*What is required*: In the entries below, find the line with "refine (command_go (c" and the line with "have hfault : ¬". Reproduce those two lines and every line between them exactly, and nothing more.

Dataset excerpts
-- ==== Sys2Proof/Proofs/Configuration.lean ====
section
/-! What an unsigned STRING_MAP_SET that passes its checks does (R38 to R41), and a state in which the map it applies takes
READY from its mailbox again. -/
namespace Sys2Proof.Proofs
open Sys2Proof.Machine Sys2Proof.Claims Sys2Proof.Laws

/-! ### An accepted STRING_MAP_SET -/
section Accepted
variable {s : State} {m : Msg}

/-- The command of a message without a trailer. -/
def unsignedCmd (ref : CmdRef) (body : List Byte) : Cmd :=
  ⟨ref, body, false, u8 [] 4, u8 [] 5, u64 [] 8, u32 [] 20, []⟩

/-- R360, R41: the record is stored, ACCEPTED is sent, and the map becomes the one in force. -/
def acceptMap (c : Machine.Core) (ref : CmdRef) (body : List Byte) : Machine.Core :=
  ((c.storeCfg (unsignedCmd ref body)).replyW ref stACCEPTED []).applyMap body (some ref)

/-- The checks of R340 let an unsigned message of the right length pass in STANDBY. -/
theorem check_stringMapSpec {c : Machine.Core} {ref : CmdRef} {body : List Byte} (hflags : ref.flags = 0)
    (hmode : c.mode.code = .standby) (hlen : body.length = 2176) :
    c.check stringMapSpec ref body = .go (unsignedCmd ref body) :=
  check_go hflags (by omega) (.inl rfl) (.inl rfl) (by rw [hmode]; rfl) (fun hoff => by simp [hmode] at hoff) (by decide)
    (by rw [hlen]; rfl) (.inl rfl)

theorem exec_stringMapSet_accepted (hfree : Free s.core m) (hflags : m.flags.toNat = 0)
    (hmode : s.core.mode.code = .standby) (hlen : m.body.length = 2176) (hidle : s.core.map.applying = none)
    (hnv : s.core.pwr.nvBad = false) (hchecks : mapChecks m.body = none) :
    exec (.stringMapSet m) s = go (fun c _ => acceptMap (c.take 0x0201 m).1 (c.take 0x0201 m).2 m.body) s := by
  obtain ⟨hstate, hserved, hnew, -⟩ := hfree
  refine congrArg Host.Outcome.next (run_congr ?_)
  refine (command_go (c := Laws.start s.core) (sp := stringMapSpec) hstate hserved hnew
    (check_stringMapSpec hflags hmode hlen)).trans ?_
  have hbusy : ¬ (((Laws.start s.core).take stringMapSpec.op m).1.map.applying.isSome = true) := by
    rw [show ((Laws.start s.core).take stringMapSpec.op m).1.map.applying = none from hidle]
    decide
  have hfault : ¬ (((Laws.start s.core).take stringMapSpec.op m).1.pwr.nvBad = true) := by
    rw [show ((Laws.start s.core).take stringMapSpec.op m).1.pwr.nvBad = false from hnv]
    decide
  rw [if_neg hbusy]
  simp only [unsignedCmd, hchecks]
  exact if_neg hfault

theorem mapOfPayload_pad (a : List Byte) (n : Nat) : mapOfPayload (a ++ zeros n) = mapOfPayload a := by
  simp only [mapOfPayload, u8_pad, u32_pad, u64_pad, i32_pad]

theorem applyMap_pad (c : Machine.Core) (a : List Byte) (n : Nat) (ref : Option CmdRef) :
    c.applyMap (a ++ zeros n) ref = c.applyMap a ref := by
  simp only [Machine.Core.applyMap, mapOfPayload_pad, u32_pad]

end Accepted

/-! ### A leg that no cell has

R131 holds the left or the right leg of a cell retired by a trip: `legHold` is 0, 1 or 2. The states of the statement may
hold any number there, and the identity check that the map's application runs on a VALID lane (R41) goes on with the leg it
names. The gate status of leg 32512 is the word 0x400C000C, which is MBX_REPLY_READY. -/

/-- A map of three strings with one cell each, without the zeros after it. -/
def threeCells : List Byte :=
  le 4 7 ++ [3, 0, 0, 0] ++ le 4 48000 ++ le 4 40000 ++ le 4 54000 ++ le 4 100000 ++ le 4 40000 ++ zeros 4 ++
    [1, 1, 1, 1] ++ zeros 12 ++ [2, 1, 1, 1] ++ zeros 12 ++ [3, 1, 1, 1] ++ zeros 60 ++
    [1, 0, 0, 0, 9] ++ zeros 11 ++ [1, 1, 0, 0, 8] ++ zeros 11 ++ [1, 2, 0, 0, 7]

/-- STRING_MAP_SET on mailbox 1. -/
def mapMessage : Msg := ⟨1, 0, 7, 9, threeCells ++ zeros 2011⟩

/-- The device in STANDBY with cell 0 a string member on a VALID lane, its serial on the char list for a reason other than its
lane, and its held leg numbered 32512; that leg is in 101 and has a change to 100 pending. -/
def strayLeg : State :=
  let c := Machine.Core.reset.setF (LNK_LANE_STATUS.STATE 0) 2
  let d := (c.setCell 0 { Cell.reset with legHold := 32513 }).setHb 32512 { Hb.reset with tl := [(0, 5), (1000, 4)] }
  ⟨[], [], { d with
    mode := { d.mode with code := .standby }
    map := { d.map with cells := [(0, ⟨1, 0, 0, 9⟩)] }
    lgr := { d.lgr with chars := [⟨2, 0, 0, 0, 0, 0, []⟩] } }⟩

theorem mapChecks_mapMessage : mapChecks mapMessage.body = none := by
  rw [mapMessage, mapChecks_pad]
  decide +kernel

/-- The request for 111 drops the pending change of leg 32512 (R108), and CODE of the leg takes the 101 that is left: READY of
mailbox 1 reads 0. -/
theorem stringMapSet_strayLeg_not_ready :
    ∃ t, exec (.stringMapSet mapMessage) strayLeg = .next t ∧ t.core.getBit MBX_REPLY_READY.READY 1 = false := by
  have hexec := exec_stringMapSet_accepted (s := strayLeg) (m := mapMessage) (by decide +kernel) rfl rfl (by decide +kernel)
    rfl rfl mapChecks_mapMessage
  refine ⟨_, hexec, ?_⟩
  rw [run_core, acceptMap, mapMessage, applyMap_pad]
  decide +kernel

/-- Refutes O34: the map that STRING_MAP_SET applies in `strayLeg` sends the leg that `legHold` names to 111, and CODE of that
leg lies on the READY bit of the message's mailbox, which the last clause says is set. -/
theorem not_setConfiguration : ¬ Obligations.SetConfiguration := by
  unfold Obligations.SetConfiguration
  rintro ⟨-, -, -, -, -, -, -, -, -, -, -, -, -, -, -, -, -, -, -, -, hmap⟩
  obtain ⟨t, ht, -, -, -, ⟨-, -, hready⟩, -⟩ := hmap strayLeg mapMessage mapMessage.body (by decide +kernel)
    (by decide +kernel) ⟨rfl, mapChecks_mapMessage⟩
  obtain ⟨u, hu, hlost⟩ := stringMapSet_strayLeg_not_ready
  obtain rfl : t = u := Host.Outcome.next.inj (ht.symm.trans hu)
  exact absurd (hlost.symm.trans hready) (by decide)

end Sys2Proof.Proofs
end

*Output of the task*:
  refine (command_go (c := Laws.start s.core) (sp := stringMapSpec) hstate hserved hnew
    (check_stringMapSpec hflags hmode hlen)).trans ?_
  have hbusy : ¬ (((Laws.start s.core).take stringMapSpec.op m).1.map.applying.isSome = true) := by
    rw [show ((Laws.start s.core).take stringMapSpec.op m).1.map.applying = none from hidle]
    decide
  have hfault : ¬ (((Laws.start s.core).take stringMapSpec.op m).1.pwr.nvBad = true) := by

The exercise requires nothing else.